→ **PROBLEM DETAILS**: In the records below, begin at the line containing "let traps := (if" and end at the line containing "primOp ((0, .s"; quote every line in that span exactly, including both boundary lines, and no others.

→ **EXERCISE DATA**:
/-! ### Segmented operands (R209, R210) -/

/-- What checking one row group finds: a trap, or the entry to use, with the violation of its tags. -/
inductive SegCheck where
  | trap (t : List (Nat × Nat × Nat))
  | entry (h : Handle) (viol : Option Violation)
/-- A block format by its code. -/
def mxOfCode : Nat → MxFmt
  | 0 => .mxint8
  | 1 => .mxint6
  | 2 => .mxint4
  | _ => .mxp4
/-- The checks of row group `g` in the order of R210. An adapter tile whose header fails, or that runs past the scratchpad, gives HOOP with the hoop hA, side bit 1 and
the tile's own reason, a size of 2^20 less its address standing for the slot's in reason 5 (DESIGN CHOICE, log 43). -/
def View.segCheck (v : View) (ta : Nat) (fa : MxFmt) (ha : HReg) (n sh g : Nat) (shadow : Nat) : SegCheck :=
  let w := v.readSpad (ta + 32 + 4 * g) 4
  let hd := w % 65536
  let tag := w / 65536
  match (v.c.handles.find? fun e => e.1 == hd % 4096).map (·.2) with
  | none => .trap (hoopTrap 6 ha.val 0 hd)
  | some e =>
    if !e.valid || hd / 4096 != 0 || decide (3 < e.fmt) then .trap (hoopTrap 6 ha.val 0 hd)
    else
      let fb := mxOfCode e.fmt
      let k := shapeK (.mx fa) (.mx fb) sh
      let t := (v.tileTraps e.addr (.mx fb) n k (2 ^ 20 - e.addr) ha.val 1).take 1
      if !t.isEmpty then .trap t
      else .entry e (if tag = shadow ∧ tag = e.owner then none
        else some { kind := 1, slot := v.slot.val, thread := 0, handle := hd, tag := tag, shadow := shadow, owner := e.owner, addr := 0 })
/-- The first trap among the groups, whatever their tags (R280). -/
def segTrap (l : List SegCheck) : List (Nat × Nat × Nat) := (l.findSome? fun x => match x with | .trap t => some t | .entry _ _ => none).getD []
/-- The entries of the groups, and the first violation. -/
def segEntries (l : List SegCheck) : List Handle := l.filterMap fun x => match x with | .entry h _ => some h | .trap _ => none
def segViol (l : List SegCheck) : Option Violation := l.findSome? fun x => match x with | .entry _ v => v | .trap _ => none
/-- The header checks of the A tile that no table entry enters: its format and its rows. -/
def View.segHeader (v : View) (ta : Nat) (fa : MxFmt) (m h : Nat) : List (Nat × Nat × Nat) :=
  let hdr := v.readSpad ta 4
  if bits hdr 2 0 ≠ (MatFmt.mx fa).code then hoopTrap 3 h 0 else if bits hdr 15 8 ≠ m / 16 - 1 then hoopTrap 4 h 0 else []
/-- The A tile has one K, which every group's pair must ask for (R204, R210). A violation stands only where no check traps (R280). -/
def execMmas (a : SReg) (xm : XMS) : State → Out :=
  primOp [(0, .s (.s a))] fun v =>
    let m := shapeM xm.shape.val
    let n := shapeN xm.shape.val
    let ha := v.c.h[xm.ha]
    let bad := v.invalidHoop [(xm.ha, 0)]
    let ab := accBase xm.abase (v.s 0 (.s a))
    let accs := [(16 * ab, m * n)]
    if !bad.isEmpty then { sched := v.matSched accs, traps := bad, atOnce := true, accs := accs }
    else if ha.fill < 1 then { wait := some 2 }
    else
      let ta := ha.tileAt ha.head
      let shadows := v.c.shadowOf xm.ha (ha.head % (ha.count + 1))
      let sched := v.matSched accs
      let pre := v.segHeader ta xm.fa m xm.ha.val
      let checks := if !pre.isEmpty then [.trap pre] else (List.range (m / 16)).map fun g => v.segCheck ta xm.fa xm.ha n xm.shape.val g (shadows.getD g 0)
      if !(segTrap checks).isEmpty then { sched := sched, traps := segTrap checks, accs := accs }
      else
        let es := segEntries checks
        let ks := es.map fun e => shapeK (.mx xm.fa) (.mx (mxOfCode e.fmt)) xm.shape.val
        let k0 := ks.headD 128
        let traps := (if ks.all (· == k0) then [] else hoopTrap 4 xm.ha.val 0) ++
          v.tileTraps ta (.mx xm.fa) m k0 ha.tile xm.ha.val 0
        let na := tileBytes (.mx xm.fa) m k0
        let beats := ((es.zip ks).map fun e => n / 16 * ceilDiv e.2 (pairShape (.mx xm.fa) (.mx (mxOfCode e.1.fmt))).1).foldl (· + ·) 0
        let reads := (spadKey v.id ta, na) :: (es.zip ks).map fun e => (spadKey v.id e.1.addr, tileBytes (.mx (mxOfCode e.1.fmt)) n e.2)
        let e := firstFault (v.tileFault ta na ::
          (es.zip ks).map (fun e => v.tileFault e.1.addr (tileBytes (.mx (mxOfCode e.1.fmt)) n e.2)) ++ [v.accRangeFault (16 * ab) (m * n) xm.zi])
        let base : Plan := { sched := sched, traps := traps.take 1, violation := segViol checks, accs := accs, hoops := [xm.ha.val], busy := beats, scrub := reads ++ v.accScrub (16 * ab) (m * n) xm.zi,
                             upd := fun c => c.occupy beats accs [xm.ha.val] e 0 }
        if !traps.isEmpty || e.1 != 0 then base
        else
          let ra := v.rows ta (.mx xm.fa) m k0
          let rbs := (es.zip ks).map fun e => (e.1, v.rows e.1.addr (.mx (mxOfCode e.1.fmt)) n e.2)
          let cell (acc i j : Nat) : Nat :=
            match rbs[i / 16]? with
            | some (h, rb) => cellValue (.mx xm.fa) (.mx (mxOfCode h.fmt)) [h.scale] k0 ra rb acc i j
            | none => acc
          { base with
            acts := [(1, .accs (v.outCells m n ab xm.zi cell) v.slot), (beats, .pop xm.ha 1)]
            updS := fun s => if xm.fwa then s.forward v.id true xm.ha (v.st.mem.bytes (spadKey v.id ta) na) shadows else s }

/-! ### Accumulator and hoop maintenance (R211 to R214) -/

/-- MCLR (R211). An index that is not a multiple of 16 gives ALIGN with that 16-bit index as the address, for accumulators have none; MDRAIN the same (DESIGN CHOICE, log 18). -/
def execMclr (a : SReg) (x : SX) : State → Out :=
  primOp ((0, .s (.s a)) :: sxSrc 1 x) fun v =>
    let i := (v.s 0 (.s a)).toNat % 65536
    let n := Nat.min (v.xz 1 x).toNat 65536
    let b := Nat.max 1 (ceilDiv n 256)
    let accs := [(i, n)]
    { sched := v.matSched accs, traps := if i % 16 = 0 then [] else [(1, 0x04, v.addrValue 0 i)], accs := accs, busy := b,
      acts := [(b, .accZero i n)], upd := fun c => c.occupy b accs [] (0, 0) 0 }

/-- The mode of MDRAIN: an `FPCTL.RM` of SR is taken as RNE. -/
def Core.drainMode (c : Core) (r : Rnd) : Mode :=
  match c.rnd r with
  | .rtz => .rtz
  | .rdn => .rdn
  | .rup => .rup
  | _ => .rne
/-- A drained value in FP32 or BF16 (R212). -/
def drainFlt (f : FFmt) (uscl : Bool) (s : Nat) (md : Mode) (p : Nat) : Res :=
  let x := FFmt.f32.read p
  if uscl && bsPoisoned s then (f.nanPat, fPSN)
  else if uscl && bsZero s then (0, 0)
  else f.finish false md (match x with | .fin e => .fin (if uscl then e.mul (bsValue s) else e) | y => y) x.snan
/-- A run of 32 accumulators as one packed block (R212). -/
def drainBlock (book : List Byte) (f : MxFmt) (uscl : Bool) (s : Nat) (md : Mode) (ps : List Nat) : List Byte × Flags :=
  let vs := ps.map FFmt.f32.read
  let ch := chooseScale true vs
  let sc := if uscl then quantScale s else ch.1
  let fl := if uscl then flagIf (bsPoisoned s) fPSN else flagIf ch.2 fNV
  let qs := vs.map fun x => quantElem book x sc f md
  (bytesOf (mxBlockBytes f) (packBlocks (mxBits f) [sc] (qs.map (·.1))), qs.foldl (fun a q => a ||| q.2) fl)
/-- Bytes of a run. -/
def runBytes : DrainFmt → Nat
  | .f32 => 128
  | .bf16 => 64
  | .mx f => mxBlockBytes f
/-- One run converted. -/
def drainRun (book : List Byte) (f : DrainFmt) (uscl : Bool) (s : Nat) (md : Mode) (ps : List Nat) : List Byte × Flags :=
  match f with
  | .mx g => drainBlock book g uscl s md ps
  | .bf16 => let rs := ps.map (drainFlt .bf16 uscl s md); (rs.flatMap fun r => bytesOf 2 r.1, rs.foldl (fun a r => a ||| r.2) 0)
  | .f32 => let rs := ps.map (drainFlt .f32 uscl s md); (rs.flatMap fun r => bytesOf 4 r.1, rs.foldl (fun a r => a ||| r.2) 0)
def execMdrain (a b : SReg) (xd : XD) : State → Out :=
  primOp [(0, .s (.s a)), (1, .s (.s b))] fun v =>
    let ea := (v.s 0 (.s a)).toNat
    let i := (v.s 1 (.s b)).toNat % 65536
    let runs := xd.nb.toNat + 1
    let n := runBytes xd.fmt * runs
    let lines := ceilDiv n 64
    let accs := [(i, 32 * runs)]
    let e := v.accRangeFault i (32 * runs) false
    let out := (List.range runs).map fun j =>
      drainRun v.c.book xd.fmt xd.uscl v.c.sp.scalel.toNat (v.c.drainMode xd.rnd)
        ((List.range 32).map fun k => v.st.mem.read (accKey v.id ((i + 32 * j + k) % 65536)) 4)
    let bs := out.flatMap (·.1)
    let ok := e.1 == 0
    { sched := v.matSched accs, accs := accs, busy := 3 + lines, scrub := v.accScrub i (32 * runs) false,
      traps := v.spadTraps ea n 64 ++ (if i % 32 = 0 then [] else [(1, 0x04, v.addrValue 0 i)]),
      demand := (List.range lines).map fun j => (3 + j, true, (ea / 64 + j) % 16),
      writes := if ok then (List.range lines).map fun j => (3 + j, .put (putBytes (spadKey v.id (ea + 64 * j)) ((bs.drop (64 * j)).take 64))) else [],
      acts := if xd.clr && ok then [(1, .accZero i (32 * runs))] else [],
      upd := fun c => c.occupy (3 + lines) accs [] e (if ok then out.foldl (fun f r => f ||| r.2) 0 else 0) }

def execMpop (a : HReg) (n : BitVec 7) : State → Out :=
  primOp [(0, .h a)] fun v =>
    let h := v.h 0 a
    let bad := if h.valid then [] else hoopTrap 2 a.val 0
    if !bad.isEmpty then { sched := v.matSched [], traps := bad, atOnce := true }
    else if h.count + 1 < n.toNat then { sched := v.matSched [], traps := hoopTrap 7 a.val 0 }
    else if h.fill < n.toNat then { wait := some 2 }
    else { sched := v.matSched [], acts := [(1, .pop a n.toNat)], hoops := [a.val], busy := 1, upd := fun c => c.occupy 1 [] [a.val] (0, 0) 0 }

→ **TASK RESPONSE**:
        let traps := (if ks.all (· == k0) then [] else hoopTrap 4 xm.ha.val 0) ++
          v.tileTraps ta (.mx xm.fa) m k0 ha.tile xm.ha.val 0
        let na := tileBytes (.mx xm.fa) m k0
        let beats := ((es.zip ks).map fun e => n / 16 * ceilDiv e.2 (pairShape (.mx xm.fa) (.mx (mxOfCode e.1.fmt))).1).foldl (· + ·) 0
        let reads := (spadKey v.id ta, na) :: (es.zip ks).map fun e => (spadKey v.id e.1.addr, tileBytes (.mx (mxOfCode e.1.fmt)) n e.2)
        let e := firstFault (v.tileFault ta na ::
          (es.zip ks).map (fun e => v.tileFault e.1.addr (tileBytes (.mx (mxOfCode e.1.fmt)) n e.2)) ++ [v.accRangeFault (16 * ab) (m * n) xm.zi])
        let base : Plan := { sched := sched, traps := traps.take 1, violation := segViol checks, accs := accs, hoops := [xm.ha.val], busy := beats, scrub := reads ++ v.accScrub (16 * ab) (m * n) xm.zi,
                             upd := fun c => c.occupy beats accs [xm.ha.val] e 0 }
        if !traps.isEmpty || e.1 != 0 then base
        else
          let ra := v.rows ta (.mx xm.fa) m k0
          let rbs := (es.zip ks).map fun e => (e.1, v.rows e.1.addr (.mx (mxOfCode e.1.fmt)) n e.2)
          let cell (acc i j : Nat) : Nat :=
            match rbs[i / 16]? with
            | some (h, rb) => cellValue (.mx xm.fa) (.mx (mxOfCode h.fmt)) [h.scale] k0 ra rb acc i j
            | none => acc
          { base with
            acts := [(1, .accs (v.outCells m n ab xm.zi cell) v.slot), (beats, .pop xm.ha 1)]
            updS := fun s => if xm.fwa then s.forward v.id true xm.ha (v.st.mem.bytes (spadKey v.id ta) na) shadows else s }

/-! ### Accumulator and hoop maintenance (R211 to R214) -/

/-- MCLR (R211). An index that is not a multiple of 16 gives ALIGN with that 16-bit index as the address, for accumulators have none; MDRAIN the same (DESIGN CHOICE, log 18). -/
def execMclr (a : SReg) (x : SX) : State → Out :=
  primOp ((0, .s (.s a)) :: sxSrc 1 x) fun v =>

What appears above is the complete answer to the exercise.